I didn’t want to write such “downer” entries anymore, but this bothers me a lot. So here goes… 😉
Just received a mail of an old friend of mine. Every time I hear something from her, I get sad. And think about her for days. We spent much of our teens together and were BFF at the time. It was nice enough, and I really liked her. But then, when we grew older, she changed a lot. She had a lot of boyfriends, and with every new boyfriend she changed her personality. One liked to wear leather pants, that’s why she immediately bought one pair for herself too. There’s nothing wrong with leather pants. But I don’t think she would have bought them without him. Another guy liked her to be the cute sidekick, so she started to wear short skirts and dresses, trying to be quiet and cute all the time. The last one is very rude to her, but I think he’s a keeper, because he lasted the longest and she’s still with him. I find she has very low self-esteem to be like that but I couldn’t help her. She wouldn’t listen to me, because I didn’t have boyfriends at the time. So how am I one to talk?!
When we left for university and lived together, she started to annoy me. She always complained about her workload and only told me about her problems. I regularly wonder if she always was that way, and if it was only me that had changed. It bothers me that I was so close to her when I hate people like her nowadays. I wonder if she had treated me that way in our teens too, or if I only became aware of it when I was older. And if she always treated me like that, what does that say about my personality?
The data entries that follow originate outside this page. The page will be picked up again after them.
/-- SEQ_JOIN (R192, R193). A number that the pool has seen is one that a boundary has admitted; a queued join keeps its
number to itself (DEDUCED, notes/assumptions/96.md). A prompt of more than 2^20 tokens, for which R202 names no status,
is refused with BAD_FIELD (DESIGN CHOICE, notes/assumptions/96.md). -/
def execSeqJoin (cmd : Cmd) (s : State) : Host.Outcome State Fault Refusal :=
  .next <| serve 0x183 5 isSleeveUser cmd s fun p s =>
    let h := argN cmd 0
    let n := argN cmd 1
    let step := argN cmd 4
    let j := job s h
    checked (handleChecks s p h
      [(j.tokenBytes == 0 || j.pool.highest.any (n ≤ ·) || j.pool.joins.any (·.number == n) || n ≥ 2 ^ 32 ||
          argN cmd 3 > 2 ^ 20 || j.st == .draining || j.st == .ending, .badField),
       (step != 0 && (match j.lastBoundary with | some b => step ≤ b | none => false), .stepRefused),
       (j.pool.seqs.length + j.pool.joins.length ≥ 4096, .noSpace)]) <|
      match readArg s p cmd.hostData (arg cmd 2) 1 with
      | .error st => .ofArg (arg cmd 2) 1 st
      | .ok _ => .ok (modJob s h fun j => { j with pool := { j.pool with
          joins := j.pool.joins ++ [{ number := n, prompt := argN cmd 2, tokens := argN cmd 3
                                      step := step }] } }) []

/-- SEQ_LEAVE (R202). -/
def execSeqLeave (cmd : Cmd) (s : State) : Host.Outcome State Fault Refusal :=
  .next <| serve 0x184 3 isSleeveUser cmd s fun p s =>
    let h := argN cmd 0
    let n := argN cmd 1
    let step := argN cmd 2
    let j := job s h
    checked (handleChecks s p h
      [(!(j.pool.seqs.any (·.number == n)) && !(j.pool.joins.any (·.number == n)), .badField),
       ((match j.lastBoundary with | some b => step ≤ b | none => false), .stepRefused)]) <|
      .ok (modJob s h fun j => { j with pool := { j.pool with
        leaves := j.pool.leaves ++ [(n, step)] } }) []

/-- Snapshots in progress on the device (R199). -/
def snapshots (s : State) : Nat := (s.jobs.filter fun e => e.2.snap.isSome).length

/-- A job that is held behind a boundary: its snapshot is that boundary's (R225 step 3). -/
def atBoundaryHold (j : Job) : Bool :=
  j.st == .held && j.lastBoundary.isSome && j.unposted.isEmpty && j.boundary.isNone

/-- SNAPSHOT_BEGIN (R199). The target word: [47:0] the device address; bit 63 set for a peer, whose
device number is in [57:48] (notes/assumptions/15.md). -/
def execSnapshotBegin (cmd : Cmd) (s : State) : Host.Outcome State Fault Refusal :=
  .next <| serve 0x185 2 isSleeveUser cmd s fun p s =>
    let h := argN cmd 0
    let t := arg cmd 1
    let peer := bitOf t 63
    let ps := jobPages s h
    let len := snapBytes s h ps
    let k := (job s h).owner
    let edge := (pagesOf (fld t 47 0) len).all fun q =>
      let w := ownEntry s q
      ownValid w && ownOwner w == k && ownLoc w == 2 && ownShared w
    checked (handleChecks s p h
      [((job s h).st == .draining || (job s h).st == .ending || (job s h).core.isSome, .badField),
       ((job s h).snap.isSome || snapshots s ≥ 2, .busy),
       (ps.length > 4194304, .noSpace),
       (if peer then (snapSink s k (fld t 57 48)).isNone else !edge || !inWindow (fld t 47 0) len, .denied)]) <|
      let s := modJob s h fun j => { j with snap := some {
        target := fld t 47 0, peer := if peer then some (fld t 57 48) else none
        taken := none, total := ps.length, copied := 0 } }
      .ok (if atBoundaryHold (job s h) then takeSnapshot s h else s) []

/-- SNAPSHOT_STATUS (R202): pages copied and remaining. How many of a running drain are copied is a free
value, bounded by the total. -/
def execSnapshotStatus (cmd : Cmd) (s : State) : Host.Outcome State Fault Refusal :=
  .next <| serve 0x186 1 isSleeveUser cmd s fun p s =>
    let h := argN cmd 0
    checked (handleChecks s p h [((job s h).snap.isNone, .badField)]) <|
      match (job s h).snap with
      | none => .fail .badField
      | some n =>
        if n.taken.isNone then .ok s [0, w64 n.total]
        else
          let (f, s) := takeFree s 2
          let c := f.toNat % (n.total + 1)
          .ok s [w64 c, w64 (n.total - c)]

/-- The sequences of a snapshot header, their pages mapped to the new job's, and the contents of dropped pages taken in
order from `lost`. -/
def restoreSeqs (m : Nat → Nat) : Nat → List W64 → List (List Byte) → List Seq
  | 0, _, _ => []
  | n + 1, ws, lost =>
    let k := fld (wd ws 1) 31 0
    let l := fld (wd ws 1) 59 32
    let st : SeqState := match fld (wd ws 1) 63 60 with | 0 => .running | 1 => .spilled | _ => .dropped
    let ps := (List.range k).map fun i =>
      m (if i % 2 = 0 then fld (wd ws (2 + i / 2)) 31 0 else fld (wd ws (2 + i / 2)) 63 32)
    { number := fld (wd ws 0) 63 32, len := fld (wd ws 0) 31 0, st := st, pages := ps, lost := lost.take l } ::
      restoreSeqs m n (ws.drop (2 + cdiv k 2)) (lost.drop l)

/-- Counters of R191 from words W3–W9 of a record. -/
def readCounters (ws : List W64) : Counters :=
  let c (w : W64) (hi lo sat : Nat) : SatCtr := { sat := bitOf (wd ws 2) sat, count := fld w hi lo }
  { discards := c (wd ws 0) 63 32 4, overflows := c (wd ws 0) 31 0 3
    nanToNumber := c (wd ws 1) 63 32 2, windowed := c (wd ws 1) 31 0 1
    choices := c (wd ws 2) 63 32 0, beats := wd ws 3, bytes := wd ws 4, energy := wd ws 5
    misses := { sat := bitOf (wd ws 6) 31, count := fld (wd ws 6) 63 32 }
    estimated := bitOf (wd ws 6) 30 }

/-- What SNAPSHOT_RESTORE reads: the header's first word, the words of its body, and the whole image (R201,
notes/assumptions/15.md). -/
structure SnapImage where
  head : W64
  ws : List W64
  all : List Byte

/-- Pages, sequences and state tensors that a snapshot names. -/
def SnapImage.chips (m : SnapImage) : Nat := fld (wd m.ws 16) 63 32
def SnapImage.pages (m : SnapImage) : Nat := fld (wd m.ws 16) 31 0
def SnapImage.seqWords (m : SnapImage) : Nat := fld (wd m.ws 17) 63 32
def SnapImage.states (m : SnapImage) : Nat := (wd m.ws 19).toNat
def SnapImage.stateWords (m : SnapImage) : List W64 := (List.range m.states).map fun i => wd m.ws (20 + m.seqWords + i)
def SnapImage.pageWords (m : SnapImage) : List W64 :=
  (List.range m.pages).map fun i => wd m.ws (20 + m.seqWords + m.states + i)
def SnapImage.page (m : SnapImage) (i : Nat) : List Byte := (m.all.drop (4096 + 65536 * i)).take 65536
def SnapImage.lost (m : SnapImage) : List (List Byte) :=
  (List.range (fld (wd m.ws 18) 63 40)).map fun i =>
    (m.all.drop (4096 + 65536 * (m.pages + i) + (8 * m.ws.length - 4088))).take 65536
def SnapImage.seqs (m : SnapImage) (f : Nat → Nat) : List Seq :=
  restoreSeqs f (fld (wd m.ws 17) 31 0) (m.ws.drop 20) m.lost

/-- n bytes of the image from a device address of the job that was saved. -/
def SnapImage.bytesAt (m : SnapImage) (a n : Nat) : List Byte :=
  let numbers := m.pageWords.map fun w => fld w 23 0
  (pagesOf a n).flatMap fun p =>
    let start := Nat.max a (p * 65536)
    ((m.page (numbers.findIdx (· == p))).drop (start % 65536)).take (Nat.min (a + n) (p * 65536 + 65536) - start)

/-- The image read as the issuer may read it (R369), or why not and over how many bytes. -/
def readSnap (s : State) (p : Party) (cmd : Cmd) : Except (Status × Nat) SnapImage :=
  let a := arg cmd 0
  match readArg s p cmd.hostData a 4096 with
  | .error st => .error (st, 4096)
  | .ok hd =>
    let n := fld (wd (wordsOf 18 hd) 17) 31 0
    let lost := fld (wd (wordsOf 20 hd) 19) 63 40
    let words := fld (leW64 hd) 63 32
    let len := 4096 + 65536 * (n + lost) + (8 * words - 4088)
    match readArg s p cmd.hostData a len with
    | .error st => .error (st, len)
    | .ok all =>
      .ok { head := leW64 hd, ws := wordsOf words ((all.take 4096).drop 8 ++ all.drop (4096 + 65536 * n)), all := all }

/-- A CRC-32C of the image fails: its header's or a page's (R201). -/
def SnapImage.bad (m : SnapImage) : Bool :=
  m.ws.isEmpty || crc32c (bytesOf m.ws) != fld m.head 31 0 ||
    (List.range m.pages).any fun i => crc32c (m.page i) != fld (wd m.pageWords i) 63 32

/-- Kind and permissions of a page: a snapshot's page goes to a page of the new job like its own (R201). -/
def pageLike (s : State) (k page : Nat) : Nat × Nat :=
  match (sleeve s k).pages.find? (·.page == page) with
  | some r => (r.kind, r.perms)
  | none => (2, 0)

/-- The new page for each page of the image, in order; none: the new job lacks one of its kind. -/
def matchPages (like : Nat → Nat × Nat) : List W64 → List Nat → Option (List (Nat × Nat))
  | [], _ => some []
  | w :: ws, news =>
    match news.find? fun p => like p == (fld w 27 24, fld w 31 28) with
    | none => none
    | some p => (matchPages like ws (news.filter (· != p))).map fun l => (fld w 23 0, p) :: l

/-- The new job takes the image over: its pages, the step after the boundary, counters and pool (R201); none: its pages
are not those of the snapshot. -/
def restoreInto (s : State) (n : Nat) (m : SnapImage) : Option State :=
  (matchPages (pageLike s (job s n).owner) m.pageWords (jobPages s n)).map fun l =>
    let f (q : Nat) := (l.find? (·.1 == q)).elim 0 (·.2)
    let s := ((List.range m.pages).zip l).foldl (fun s x => windowWrite s (x.2.2 * 65536) (m.page x.1)) s
    let highest := fld (wd m.ws 18) 39 0
    modJob s n fun j => { j with
      step := (wd m.ws 8).toNat + 1, lastBoundary := some (wd m.ws 8).toNat
      ctr := readCounters (m.ws.drop 9)
      carried := m.stateWords.map fun w =>
        (fld w 63 48, m.bytesAt (fld w 47 0) (progTensor j.program (fld w 63 48)).size)
      pool := { j.pool with seqs := m.seqs f, highest := if highest = 0 then none else some (highest - 1) } }

/-- SNAPSHOT_RESTORE (R201): a job from a complete snapshot with the same CHIPS, checked as JOB_SUBMIT. -/
def execSnapshotRestore (cmd : Cmd) (s : State) : Host.Outcome State Fault Refusal :=
  .next <| serve 0x187 9 isSleeveUser cmd s fun p s =>
    match readSnap s p cmd with
    | .error e => .ofArg (arg cmd 0) e.2 e.1
    | .ok m =>
      let s := argRead s p (arg cmd 0) m.all.length
      .keeping s <| if m.bad then .fail .checkFailed
      else match submit s p ((cmd.args.drop 1).take 8) with
        | .error (st, _) => .fail st
        | .ok (t, n) =>
          if hdrChips (job t n).header != m.chips then .fail .badField
          else match restoreInto t n m with
            | none => .fail .badField
            | some t => .ok t (submitResult t n)

end Sys2Proof.Machine
end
The toughest time was when my dad died. I wanted to be left alone and cry the whole time, but because we shared a room I couldn’t do it. I was a wreck, more like a ghost than a human and I couldn’t get anything done. I don’t know if she is aware of it, but there are so many instances when she hurt me with her remarks and I didn’t have the strength to counter them. I couldn’t believe that she would complain to me about her silly little problems when I couldn’t even handle my life. There was some kind of academic competition going on. While only one-sided, she consistently wanted to make sure she does more than me, gets better grades than me, is more successful than me. I never cared for that and it was easy for her to accomplish more than me at those days. It was an exhausting time. I blocked to talk about my dad, but I thought she would be sensitive enough to see that I didn’t have the mind to console her. Maybe there should be a manual for how to deal with people who just lost someone. You can never say the right thing, but you can act the right way. I also make mistakes when dealing with people who mourn, but I hope I am more aware of their feelings than she was of mine. I felt so worn out because of her, I was extremely happy when she left to study abroad for a year. That gave me time… Then I went abroad myself and I didn’t have to “see” her for a few years, but we still wrote each other mails. Luckily, I could escape the skype calls 😉
When I came back I met up with her, but it was still the same. And awkward. I once told her via mail how much she sucked me dry at that time and how I felt let down by her. But we didn’t talk about it in person. She wanted to hold on to me and still thought about our friendship as something special. She still wanted to relive the old times with me. After a few meetings, I managed to avoid contact and now we only send each other little birthday messages. Which is silly, considering we don’t talk to each other anymore. I guess you cannot make a clear cut with a friendship like you can with a relationship. When a relationship is done, it’s done. But how do you know when a friendship is done? There should also be a manual for that…
In her mail today she asks me what I’m doing now and so on. She attached a picture of old classmates of ours she recently visited. Told me she got a job. I guess she won the academic competition since I’m still here writing my thesis… Maybe she can take some comfort in that. The tone of the mail is somehow whiny. She added this smiley when she said that she didn’t hear from me in a while: :-((((((((((((((((((( She always makes me feel guilty when she does that. And I really don’t know how to react to that. On the one hand, I feel sorry for her. I guess she doesn’t understand the impact of her demeanor on me at that time. But I cannot be around her anymore without hating on her. What’s worrying me, is she the scapegoat for my dad’s death or is she really that person? I think that’s why I cannot make a clear cut. There are many questions left unanswered. While I wanted to go on with my life without having to deal with those downers, I guess I cannot escape. The past always comes back…If only I knew how to answer her mail now.